Heeding History

In the past, Special sessions have spelled doom for lawmakers

It may be inappropriate for Nevada legislators to meet in a special session around Yom Kippur. But they may have a lot to atone for, and the voters may not let them.

Gov. Brian Sandoval plans to call the session sometime in the second week of October. Then lawmakers will decide whether to raise room taxes for a stadium Sheldon Adelson and Mark Davis are funding with about $1.25 billion, with visitors to Nevada ponying up the rest. Legislators have to decide whether they should increase taxes and put the additional revenue into a stadium.

It may or may not help them decide if they know that Adelson is worth about $31 billion, and Forbes values Davis’ Raiders at $2.1 billion with only about $225 million a year from NFL television contracts, and virtually every metric known to intelligent life ranks Nevada at or near the bottom in education and social services because the state chronically underfunds these programs. It may not help them if they realize everyone knows this tax hike wouldn’t happen if it funded those programs.

Similarly, it may or may not help them to know what has happened after other controversial special sessions—and this one will be controversial, whether or not the main local newspaper says so.

In 1907, the Industrial Workers of the World tried to organize miners in the boomtown of Goldfield. The mine owners, led by George Wingfield, the state’s future political boss, determined to break the strike. The shooting of a restaurateur enabled them to railroad murder convictions and prison sentences for two of the union organizers, who wound up being pardoned 80 years later—when they weren’t around to enjoy being vindicated.

The murder also provided the impetus to request that Gov. John Sparks seek federal troops to restore order to Goldfield.
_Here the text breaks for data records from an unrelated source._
-- ==== Sys2Proof/Machine/System.lean ====
section
/-! DEFINITION. The system command RDSTAT (43_system_ops.md R200), the only command a halted block performs. -/

namespace Sys2Proof.Machine

/-- RDSTAT (R200): no halted gate. -/
def execRdstat (s : State) : Host.Outcome State Fault Refusal := respondOk s s.stat

end Sys2Proof.Machine
end

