-- ==== Sys2Proof/Machine/Step.lean ====
section
/-! DEFINITION. One step of the block: the host's next move is taken and answered (30_encoding.md R81, R85). -/

namespace Sys2Proof.Machine

/-- One step (R81, R85): take the host's next move. A word is decoded and its command performed, or it is illegal; `rst` resets;
with no move presented nothing happens. -/
def step (s : State) : Host.Outcome State Fault Refusal :=
  match s.inputs with
  | [] => idle s
  | .reset :: rest => .next (assertReset { s with inputs := rest })
  | .command w msgIn :: rest =>
    match decode w with
    | .ok i => exec i (present { s with inputs := rest } msgIn)
    | .error _ => illegalWord (present { s with inputs := rest } msgIn)

/-- The state in which the host's next move is to present the word `w` (of `nbits` bits, numbered as opcode_table.json numbers
them), with `msg_in` as it stands. Commands come from the host (10_state.md R25), so this stands for the host presenting the
word (log 2). -/
def State.withFetchWord (s : State) (nbits w : Nat) : State :=
  s.pushMove (.command (BitVec.ofNat 80 (w % 2 ^ nbits)) s.msgIn)

end Sys2Proof.Machine
end

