-- ==== Sys2Proof/Laws/Exec.lean ====
section
/-! SUPPORT. What a command and a step can answer, said once: a command answers Halted, enters a fault, or answers OK having
changed BUF, TAG and TAG_VALID at most. Invariants of the block follow from these. -/

namespace Sys2Proof.Machine

/-- A command that was performed: only BUF, TAG, TAG_VALID and `rsp` may differ; BUF stays canonical, and a state without a tag
has TAG 0 if the state before had. -/
def Performed (s t : State) : Prop :=
  ∃ b x v d, t = { s with buf := b, tag := x, tagValid := v, rsp := some ⟨0, d⟩ } ∧ (s.buf.wf → b.wf) ∧
    ((s.tagValid = false → s.tag = 0) → v = false → x = 0)

/-- A command that entered a fault (60_exceptions.md R222). -/
def EnteredFault (s t : State) : Prop :=
  s.fault = 0 ∧ ∃ c : BitVec 4, c ≠ 0 ∧ c ≤ 5 ∧ t = { s with fault := c, rsp := some ⟨c, 0⟩ }

/-- A halted block that answered Halted (60_exceptions.md R223). -/
def AnsweredHalted (s t : State) : Prop :=
  s.fault ≠ 0 ∧ t = { s with rsp := some ⟨6, 0⟩ }

/-- An answer OK that changes no register. -/
theorem Performed.of_read (s : State) (d : Data) : Performed s { s with rsp := some ⟨0, d⟩ } :=
  ⟨s.buf, s.tag, s.tagValid, d, rfl, id, fun h => h⟩

theorem EnteredFault.of_raise {s t : State} {c : BitVec 4} (hs : s.fault = 0) (h0 : c ≠ 0) (h5 : c ≤ 5)
    (h : raise c s = .next t) : EnteredFault s t :=
  ⟨hs, c, h0, h5, (Host.Outcome.next.inj h).symm⟩

/-- The gate around a command: it is enough to know what a running block does. -/
theorem gate_cases {s t : State} {r : Host.Outcome State Fault Refusal} (h : unlessHalted s r = .next t)
    (hr : s.fault = 0 → r = .next t → EnteredFault s t ∨ Performed s t) :
    AnsweredHalted s t ∨ EnteredFault s t ∨ Performed s t := by
  rcases unlessHalted_eq_next h with ⟨h0, rfl⟩ | ⟨h0, h⟩
  · exact .inl ⟨h0, rfl⟩
  · exact .inr (hr h0 h)

theorem execGetf_cases {sel : Sel} {s t : State} (h : execGetf sel s = .next t) :
    AnsweredHalted s t ∨ EnteredFault s t ∨ Performed s t := by
  refine gate_cases h fun hs h => ?_
  split at h
  · exact .inl (.of_raise hs (by decide) (by decide) h)
  · split at h
    · cases h
    · cases h; exact .inr (.of_read s _)

theorem execSetf_cases {sel : Sel} {w : Data} {s t : State} (h : execSetf sel w s = .next t) :
    AnsweredHalted s t ∨ EnteredFault s t ∨ Performed s t := by
  refine gate_cases h fun hs h => ?_
  split at h
  · exact .inl (.of_raise hs (by decide) (by decide) h)
  · split at h
    · exact .inl (.of_raise hs (by decide) (by decide) h)
    · split at h
      · cases h
      · next hw =>
        obtain ⟨v, hb, rfl⟩ := fieldWrite_eq_some hw
        cases h
        exact .inr ⟨_, _, _, _, rfl, fun hwf => Memory.wf_writeBE hwf _ _ _ hb, fun h => h⟩

theorem execGetb_cases {sel : Sel} {s t : State} (h : execGetb sel s = .next t) :
    AnsweredHalted s t ∨ EnteredFault s t ∨ Performed s t := by
  refine gate_cases h fun hs h => ?_
  split at h
  · exact .inl (.of_raise hs (by decide) (by decide) h)
  · split at h
    · cases h
    · cases h; exact .inr (.of_read s _)

theorem execSetb_cases {sel : Sel} {w : Data} {s t : State} (h : execSetb sel w s = .next t) :
    AnsweredHalted s t ∨ EnteredFault s t ∨ Performed s t := by
  refine gate_cases h fun hs h => ?_
  split at h
  · exact .inl (.of_raise hs (by decide) (by decide) h)
  · split at h
    · exact .inl (.of_raise hs (by decide) (by decide) h)
    · split at h
      · cases h
      · next hw =>
        obtain ⟨-, hb, -, rfl⟩ := bufWrite_eq_some hw
        cases h
        exact .inr ⟨_, _, _, _, rfl, fun hwf => Memory.wf_writeBE hwf _ _ _ hb, fun h => h⟩

theorem execMclr_cases {s t : State} (h : execMclr s = .next t) :
    AnsweredHalted s t ∨ EnteredFault s t ∨ Performed s t := by
  refine gate_cases h fun _ h => ?_
  cases h
  exact .inr ⟨[], 0, false, 0, rfl, fun _ => Memory.wf_nil, fun _ _ => rfl⟩

theorem execMload_cases {x : Data} {s t : State} (h : execMload x s = .next t) :
    AnsweredHalted s t ∨ EnteredFault s t ∨ Performed s t := by
  refine gate_cases h fun _ h => ?_
  cases h
  exact .inr ⟨_, x, true, 0, rfl, fun _ => Memory.wf_ofMessage _ _ le_rfl, nofun⟩

theorem execTagset_cases {x : Data} {s t : State} (h : execTagset x s = .next t) :
    AnsweredHalted s t ∨ EnteredFault s t ∨ Performed s t := by
  refine gate_cases h fun _ h => ?_
  cases h
  exact .inr ⟨s.buf, x, true, 0, rfl, id, nofun⟩

theorem execTagget_cases {s t : State} (h : execTagget s = .next t) :
    AnsweredHalted s t ∨ EnteredFault s t ∨ Performed s t := by
  refine gate_cases h fun _ h => ?_
  cases h; exact .inr (.of_read s _)

theorem execP2n_cases {w : Data} {s t : State} (h : execP2n w s = .next t) :
    AnsweredHalted s t ∨ EnteredFault s t ∨ Performed s t := by
  refine gate_cases h fun hs h => ?_
  split at h
  · exact .inl (.of_raise hs (by decide) (by decide) h)
  · cases h; exact .inr (.of_read s _)

theorem execN2p_cases {w : Data} {s t : State} (h : execN2p w s = .next t) :
    AnsweredHalted s t ∨ EnteredFault s t ∨ Performed s t := by
  refine gate_cases h fun _ h => ?_
  split at h
  · cases h
  · cases h; exact .inr (.of_read s _)

theorem execRdstat_cases {s t : State} (h : execRdstat s = .next t) :
    AnsweredHalted s t ∨ EnteredFault s t ∨ Performed s t := by
  cases h; exact .inr (.inr (.of_read s _))

/-- Everything a command can answer with a next state. -/
theorem exec_cases {i : Instr} {s t : State} (h : exec i s = .next t) :
    AnsweredHalted s t ∨ EnteredFault s t ∨ Performed s t := by
  cases i with
  | getf sel => exact execGetf_cases h
  | setf sel w => exact execSetf_cases h
  | getb sel => exact execGetb_cases h
  | setb sel w => exact execSetb_cases h
  | mclr => exact execMclr_cases h
  | mload x => exact execMload_cases h
  | tagset x => exact execTagset_cases h
  | tagget => exact execTagget_cases h
  | p2n w => exact execP2n_cases h
  | n2p w => exact execN2p_cases h
  | rdstat => exact execRdstat_cases h

/-- Everything a step can answer with a next state: idle, a reset, a command performed, or an illegal word. -/
theorem step_cases {s t : State} (h : step s = .next t) :
    (s.inputs = [] ∧ t = s) ∨
    (∃ rest, s.inputs = .reset :: rest ∧ t = assertReset { s with inputs := rest }) ∨
    (∃ w m rest i, s.inputs = .command w m :: rest ∧ decode w = .ok i ∧
      exec i (present { s with inputs := rest } m) = .next t) ∨
    (∃ w m rest e, s.inputs = .command w m :: rest ∧ decode w = .error e ∧
      illegalWord (present { s with inputs := rest } m) = .next t) := by
  unfold step at h
  split at h
  · next hi => exact .inl ⟨hi, (Host.Outcome.next.inj h).symm⟩
  · next rest hi => exact .inr (.inl ⟨rest, hi, (Host.Outcome.next.inj h).symm⟩)
  · next w m rest hi =>
    split at h
    · next i hd => exact .inr (.inr (.inl ⟨w, m, rest, i, hi, hd, h⟩))
    · next e hd => exact .inr (.inr (.inr ⟨w, m, rest, e, hi, hd, h⟩))

end Sys2Proof.Machine
end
He did as he was told. Later, President Theodore Roosevelt, smelling a rat, sent out an investigating committee that concluded the troops were unnecessary. Roosevelt told Sparks the state could handle its own problems by creating a state police force. In 1908, Sparks called a special session of the legislature, which did just that.

This pleased Wingfield. As for the voters … six of the 17 state senators and 33 of the 40 assemblymen—yes, 33 of 40—didn’t return for the 1909 session. And remember, state senators are elected every four years, so half of them weren’t even on the ballot that year—only three of the state senators from 1907 were left by 1911. Granting the mobility of a boom-and-bust mining economy and that being a Nevada legislator never has been the most pleasant duty, it isn’t hard to figure out that the voters made clear, or many legislators understood, the price they would pay.

Two decades later, Wingfield prompted another special session. In 1927, revelations appeared that two of his political apparatchiks, the recently departed state treasurer and controller, had embezzled more than $500,000 in state funds. Since their defense was essentially that Wingfield was their boss and they figured they were safe to do whatever they wanted as long as he ran the state and liked them, Wingfield eventually agreed to make up about 30 percent of the difference. The rest would come from a tax increase, which a special session agreed to in 1928.

How did they come out? Four of the 17 state senators and 25 of the 37 assemblypeople were nowhere to be seen in Carson City in the next session in 1929.

In 1989, lawmakers approved a pension increase for state employees. But they included themselves. Those who served 30 years in the legislature would gain 300 percent. Those affected would be few, but legislative leaders told their caucuses to vote for it or their bills would be killed. One member who disagreed countered that anyone who voted for it wouldn’t be around to make their lives miserable anyway.

Said member was right. After a special session to repeal the pension hike, nearly half of the members of the assembly weren’t back for the next session.

Now, there’s always turnover. There are also many reasons someone either doesn’t seek re-election or loses. But if the past is prologue, those who go to the special session in October might want to make completely sure their constituents are with them, or the day of atonement may become the day of judgment.

Michael Green is an associate professor of history at UNLV.